During fetal development, low oxygen concentrations increase local hypoxia-induced factor (HIF)–1α and VEGF levels, which promote normal vascularization. Exposure to relative hyperoxia after premature birth suppresses HIF‐1α levels, thus reducing VEGF expression and reducing the number of retinal capillaries. As HIF‐1 increases, vasoproliferation ensues.
The administration of erythropoeitin prevents the loss of retinal vasculature in the obliterative stage. In contrast, treatment during the vasoproliferative stage might exacerbate the disease by promoting endothelial cell proliferation.

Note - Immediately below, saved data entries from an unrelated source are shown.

-- ==== Sys2Proof/Machine/Ops.lean ====
section
/-! DEFINITION. Machine/Ops.lean: the named operations over registers, engines, banks, records and groups that
every meaning uses. -/
namespace Sys2Proof.Machine

/-! ### Registers -/

/-- The word a port register holds. -/
def State.reg (s : State) (a : Nat) : Word := mgetD s.regs a (resetWord a)

/-- A port register set to a word. -/
def State.setReg (s : State) (a : Nat) (v : Word) : State := { s with regs := mput s.regs a v }

/-- A field of a port register. -/
def State.regF (s : State) (a hi lo : Nat) : Nat := fld (s.reg a) hi lo

/-- One bit of a port register. -/
def State.regB (s : State) (a i : Nat) : Bool := bit (s.reg a) i

/-- A field of a port register replaced. -/
def State.setRegF (s : State) (a hi lo v : Nat) : State := s.setReg a (setFld (s.reg a) hi lo v)

/-- What waits for a later FAB clock changed by `f`. -/
def State.updNow (s : State) (f : Timing → Timing) : State := { s with now := f s.now }

/-- R10: the bits of port `a` that hardware has set in this FAB clock. -/
def State.hotBits (s : State) (a : Nat) : Word := mgetD s.now.hot a 0

/-- R10: hardware sets the bits `m` of port `a` in this FAB clock. -/
def State.orBits (s : State) (a : Nat) (m : Word) : State :=
  (s.setReg a (s.reg a ||| m)).updNow (fun x => { x with hot := mput x.hot a (mgetD x.hot a 0 ||| m) })

/-- R10, R76: as `orBits`, for bits that hardware sets in the FAB clock after this one. -/
def State.orBitsNext (s : State) (a : Nat) (m : Word) : State :=
  (s.orBits a m).updNow (fun x => { x with hotNext := mput x.hotNext a (mgetD x.hotNext a 0 ||| m) })

/-- A sticky or status bit set. -/
def State.setBitR (s : State) (a i : Nat) : State := s.orBits a (bitMask i)

/-- A status bit cleared. -/
def State.clrBitR (s : State) (a i : Nat) : State := s.setReg a (s.reg a &&& ~~~(bitMask i))

/-- A status bit given a value. -/
def State.putBitR (s : State) (a i : Nat) (b : Bool) : State := if b then s.setBitR a i else s.clrBitR a i

/-- A 32-bit counter advanced, wrapping (R24). -/
def State.bump (s : State) (a : Nat) (n : Nat := 1) : State := s.setReg a (s.reg a + wd n)

/-- A 32-bit counter taken back by `n`, wrapping. -/
def State.drop (s : State) (a : Nat) (n : Nat := 1) : State := s.setReg a (s.reg a - wd n)

/-- A counter field advanced, wrapping at its width. -/
def State.bumpF (s : State) (a hi lo : Nat) : State := s.setRegF a hi lo (s.regF a hi lo + 1)

/-- R25: the number of a party: the engine, or 8 for the service protocol. -/
def partyNo : Party → Nat
  | .eng e => e.val
  | .svc _ => 8

/-- A per-party register. -/
def State.preg (s : State) (p a : Nat) : Word := mgetD s.priv (p * 65536 + a) (resetWord a)

/-- A per-party register set. -/
def State.setPreg (s : State) (p a : Nat) (v : Word) : State := { s with priv := mput s.priv (p * 65536 + a) v }

/-! ### Time, health -/

/-- R50: the unit is healthy while no cause stands. -/
def State.healthy (s : State) : Bool := s.health.isEmpty

/-- R12, R15: the unit runs without a peer. -/
def State.solo (s : State) : Bool := s.regB Reg.SYS_STRAP 1

/-- This unit holds authority. -/
def State.hold (s : State) : Bool := s.regB Reg.BTL_STAT 25

/-- R349, R15: the output enables are driven. -/
def State.driven (s : State) : Bool := s.hold && (s.solo || !s.pair.authIn)

/-- The pair logic changed by `f`. -/
def State.updPair (s : State) (f : Pair → Pair) : State := { s with pair := f s.pair }

/-- R50, R352: an unhealthy unit that does not hold authority withdraws its claim. -/
def State.withdrawClaim (s : State) : State :=
  if s.hold then s
  else s.updPair (fun p => { p with waiting := false, window := none, takeover := false, toggling := false
                                    armSeq := none, armEl := none })

/-- A cause of bad health added. -/
def State.addHealth (s : State) (h : HealthCause) : State :=
  if s.health.contains h then s
  else
    let s' : State := { s with health := s.health ++ [h] }
    if s.healthy then s'.withdrawClaim else s'

/-- A cause of bad health ended. -/
def State.dropHealth (s : State) (h : HealthCause) : State :=
  { s with health := s.health.filter (fun x => x != h) }

/-- T bits 31:0, the position of AX0 (R142). -/
def State.tmbNs (s : State) : Word := wd s.tb.t
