/-- A batch that is not complete. -/
def State.batch (s : State) (b : Nat) : Option Batch := mget s.sol.batches b

/-- A batch changed. -/
def State.updBatch (s : State) (b : Nat) (f : Batch → Batch) : State :=
  match s.batch b with
  | none => s
  | some x => s.updSol (fun q => { q with batches := mput q.batches b (f x) })

/-- A ticket changed while it is in use. -/
def State.updTicket (s : State) (t : Nat) (f : Ticket → Ticket) : State :=
  match mget s.sol.tickets t with
  | none => s
  | some x => s.updSol (fun q => { q with tickets := mput q.tickets t (f x) })

/-- R205: the lowest ticket not in use (R124, R125); one released in this FAB clock can be taken from the next on. -/
def State.freeTicket (s : State) : Option Nat :=
  findFrom (fun t => (mget s.sol.tickets t).isNone && mget s.sol.freed t != some s.clk) 64 0

/-- The tag with which the banks of a ticket's work are marked in use (R183, R213). -/
def ticketTag (t : Nat) : Nat := 0x100 + t

/-- R183, R205, R213: a ticket released: its banks are no longer in use. -/
def State.releaseTicket (s : State) (t : Nat) : State :=
  (s.updSol (fun q => { q with tickets := mdel q.tickets t, freed := mput q.freed t s.clk })).unmarkTag (ticketTag t)

/-- R183: the tag of a job's batch, whose banks are in use until it completes. -/
def jobTag (j : Nat) : Nat := 0x200 + j

/-- R193: the submitter of a job's batches. -/
def jobWho (j : Nat) : Nat := if j = 1 then 256 else 257

/-- The issue priority of a job's batches (R221, R269). -/
def jobPrio (j : Nat) : Nat := if j = 1 then 3 else 2

/-- R164, R179: the owner of the banks that a batch may name. -/
def Batch.owner (b : Batch) : Nat := if b.job = 0 then ownSol else if b.job = 1 then ownOpt else ownFus

/-- A job of the sequencer or the fusion engine. -/
def State.job (s : State) (j : Nat) : JobState := mgetD s.sol.jobs j {}

/-- A job changed. -/
def State.updJob (s : State) (j : Nat) (f : JobState → JobState) : State :=
  s.updSol (fun q => { q with jobs := mput q.jobs j (f (s.job j)) })

/-- R180, R183, R208: a batch of the sequencer or the fusion engine is laid into its workspace and accepted: its operations enter
the identity at once. -/
def State.acceptOwn (s : State) (o : OwnBatch) : State :=
  let n := o.entries.length
  let head := [wd (n * 2 ^ 23 + jobPrio o.job * 2 ^ 21 + b2n o.dlen * 2 ^ 20), o.deadline] ++ List.replicate 6 0
  let s := s.storeWords (bankAddr o.bank o.off) (head ++ o.entries.flatMap (fun e => e ++ [0, 0]))
  let b : Batch := { clause := jobWho o.job, seq := 0, ticket := 64, bank := o.bank, off := o.off, count := n, prio := jobPrio o.job
                     dlen := o.dlen, deadline := o.deadline, nen := false, arel := false, ncl := 0, job := o.job }
  let banks := o.bank :: o.entries.flatMap (fun e =>
    ([matOp e 2, matOp e 4, matOp e 6].filter (fun m => !m.none)).map (fun m => m.bank))
  let s := banks.foldl (fun s k => s.markBank k (jobTag o.job)) s
  ((s.updSol (fun q => { q with next := q.next + 1, batches := mput q.batches q.next b })).bump Reg.SOL_NSUB n).bump Reg.SOL_NPEND n

/-- R221, R280: a job begins: its batches are submitted one after another, each when the one before has completed. -/
def State.startJob (s : State) (j : Nat) (bs : List OwnBatch) : State :=
  match bs with
  | [] => s.updJob j (fun _ => {})
  | b :: t => ((s.updJob j (fun _ => { busy := true })).updSol (fun q => { q with later := q.later ++ t })).acceptOwn b

/-- R189: the MAC count of an entry. -/
def entryMacs (ws : List Word) : Nat :=
  let x := matOp ws 2
  let z := matOp ws 6
  let n := x.rows
  let k := if entBit ws 21 then x.rows else x.cols
  match entOpc ws with
  | 1 => ceilDiv (n ^ 3) 6 + n ^ 2
  | 2 => ceilDiv (n ^ 3) 3 + n ^ 2
  | 3 => 2 * x.rows * x.cols ^ 2 + 2 * x.rows * x.cols
  | 4 | 5 | 6 | 7 | 8 | 9 => z.cols * (n * (n + 1) / 2)
  | 10 => z.rows * z.cols * k
  | 11 => k * (z.rows * (z.rows + 1) / 2)
  | _ => x.rows * x.cols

Although ROP has the same incidence rates in White and African American populations, the progression to severe stages is more common in White than in African American infants and in males than in females. There is an increased frequency of polymorphisms of β‐adrenoreceptors (β‐ARs) in Black compared with Caucasian infants. Several gene variants such as those of the Wnt pathway (frizzled 4, lipoprotein-related receptor-related protein 5, and Norrie disease protein) have been implicated.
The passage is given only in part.